ATG2A is a large peripheral membrane protein with multiple domains:
- N-terminal region: Contains a putative membrane-binding domain that interacts with the ER
- Central region: Features WD40 repeat-like beta-propeller structures
- C-terminal region: Contains the conserved ATG2 domain essential for autophagosome formation
The protein lacks transmembrane domains but associates peripherally with lipid membranes through amphipathic helices.

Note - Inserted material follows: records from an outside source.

theorem canonical_failQps {s : State} (h : MemoryCanonical s) : MemoryCanonical (failQps s) := .of_mem h rfl

theorem canonical_setHostLink {s : State} {up : Bool} (h : MemoryCanonical s) : MemoryCanonical (setHostLink s up) :=
  canonical_setReg h

theorem canonical_doHostLinkDown {s : State} (h : MemoryCanonical s) : MemoryCanonical (doHostLinkDown s) := by
  have failed : MemoryCanonical (failQps (setHostLink s false)) := canonical_failQps (canonical_setHostLink h)
  exact canonical_raiseLink (.of_mem failed rfl)

theorem canonical_doRetrain {s : State} {ok : Bool} (h : MemoryCanonical s) : MemoryCanonical (doRetrain s ok) :=
  .ite (.of_mem (canonical_flushHost (canonical_endRecovery (canonical_setHostLink h))) rfl) (.of_mem h rfl)

theorem canonical_doIpv4 {s : State} {v : Nat} (h : MemoryCanonical s) : MemoryCanonical (doIpv4 s v) :=
  .ite (canonical_qpFail (canonical_setReg h)) (canonical_busyWrite h)

theorem canonical_clearFaultInfo {s : State} {core v : Nat} (h : MemoryCanonical s) :
    MemoryCanonical (clearFaultInfo s core v) := .ite (canonical_setReg h) h

theorem canonical_askRing {i n : Nat} {s : State} (h : MemoryCanonical s) : MemoryCanonical (askRing i n s) := by
  induction n generalizing s with
  | zero => exact h
  | succ n ih =>
    unfold askRing
    split
    · exact h
    · exact .ite (ih (canonical_modQueue (.ite (canonical_hostRead h) h))) h

theorem canonical_askRings {s : State} (h : MemoryCanonical s) : MemoryCanonical (askRings s) :=
  .foldl (fun _ _ h => canonical_askRing h) h

theorem canonical_doReadReturn {s : State} {i : Nat} {d : List Byte} (h : MemoryCanonical s) :
    MemoryCanonical (doReadReturn s i d) := canonical_askRings (canonical_modQueue h)

theorem canonical_doorbellBad {s : State} {q : Queue} (h : MemoryCanonical s) : MemoryCanonical (doorbellBad s q) :=
  canonical_errWrite h

theorem canonical_ring {s : State} {i tail cqHead : Nat} (h : MemoryCanonical s) :
    MemoryCanonical (ring s i tail cqHead) := by
  unfold ring
  split
  · exact h
  · refine .ite h ?_
    extract_lets t
    have ht : MemoryCanonical t := by
      unfold t
      split
      · exact .ite (canonical_modQueue h) (canonical_doorbellBad h)
      · exact canonical_doorbellBad h
    refine canonical_askRings ?_
    split
    · exact .ite (canonical_modQueue ht) (canonical_doorbellBad ht)
    · exact canonical_doorbellBad ht

theorem canonical_doDoorbell {s : State} {t addr len tail cqHead : Nat} (h : MemoryCanonical s) :
    MemoryCanonical (doDoorbell s t addr len tail cqHead) := by
  unfold doDoorbell
  refine .ite (canonical_hptLog (canonical_emit h)) (.ite (canonical_nakInvalid h) ?_)
  extract_lets _ t
  have ht : MemoryCanonical t := canonical_pmcEvent (canonical_emit h)
  exact .ite (canonical_nakAccess h) (.ite (canonical_ring ht) ht)

theorem canonical_beginTranslate {s : State} {i : Nat} (h : MemoryCanonical s) :
    MemoryCanonical (beginTranslate s i) := by
  unfold beginTranslate
  split
  · exact h
  · split
    · exact h
    · split
      · exact canonical_settled (canonical_endUndispatched h)
      · exact canonical_pumpWalks (.of_mem h rfl)

theorem canonical_pumpTranslate {n : Nat} {s : State} (h : MemoryCanonical s) :
    MemoryCanonical (pumpTranslate n s) := by
  induction n generalizing s with
  | zero => exact h
  | succ n ih =>
    unfold pumpTranslate
    refine .ite h ?_
    split
    · exact ih (canonical_beginTranslate h)
    · exact h

theorem canonical_readSave {s : State} {ctx va : Nat} (h : MemoryCanonical s) :
    MemoryCanonical (readSave s ctx va).2 := by
  unfold readSave
  refine .ite_snd h ?_
  split
  · exact h
  · exact canonical_freeNat h
  · exact h

theorem canonical_enterCmd {s : State} {i : Nat} (h : MemoryCanonical s) : MemoryCanonical (enterCmd s i) := by
  unfold enterCmd
  split
  · exact h
  · refine .ite (canonical_settled (canonical_endUndispatched h)) ?_
    extract_lets _ _ t
    have ht : MemoryCanonical t := .foldl (fun _ _ h => canonical_refInc h) h
    exact .ite (canonical_settled (canonical_endUndispatched h)) (canonical_pumpTranslate (canonical_modCmd ht))

theorem canonical_doTake {s : State} {i : Nat} (h : MemoryCanonical s) : MemoryCanonical (doTake s i) := by
  unfold doTake
  split
  · exact h
  · split
    · extract_lets _ _ t u _ v w
      have ht : MemoryCanonical t.2 := canonical_readSave h
      have hu : MemoryCanonical u := ht
      have hv : MemoryCanonical v := .of_mem hu rfl
      have hw : MemoryCanonical w := canonical_modQueue hv
      exact canonical_askRings (canonical_enterCmd (canonical_unitProgress hw))
    · exact h

theorem canonical_doPretransDone {s : State} {i : Nat} (h : MemoryCanonical s) :
    MemoryCanonical (doPretransDone s i) := canonical_pumpTranslate (canonical_modCmd h)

ATG2A plays essential roles in neuronal autophagy:
- Autophagosome formation: Acts as a scaffold protein during the initial stages of autophagosome biogenesis
- Lipid droplet metabolism: Regulates lipid droplet mobilization and distribution in neurons
- ER-to-autophagosome lipid transfer: Facilitates membrane expansion of the growing autophagosome
- Neuronal homeostasis: Maintains protein quality control in post-mitotic neurons
In the central nervous system, ATG2A is expressed in neurons and astrocytes, where it supports cellular clearance mechanisms critical for synaptic plasticity and neuronal survival.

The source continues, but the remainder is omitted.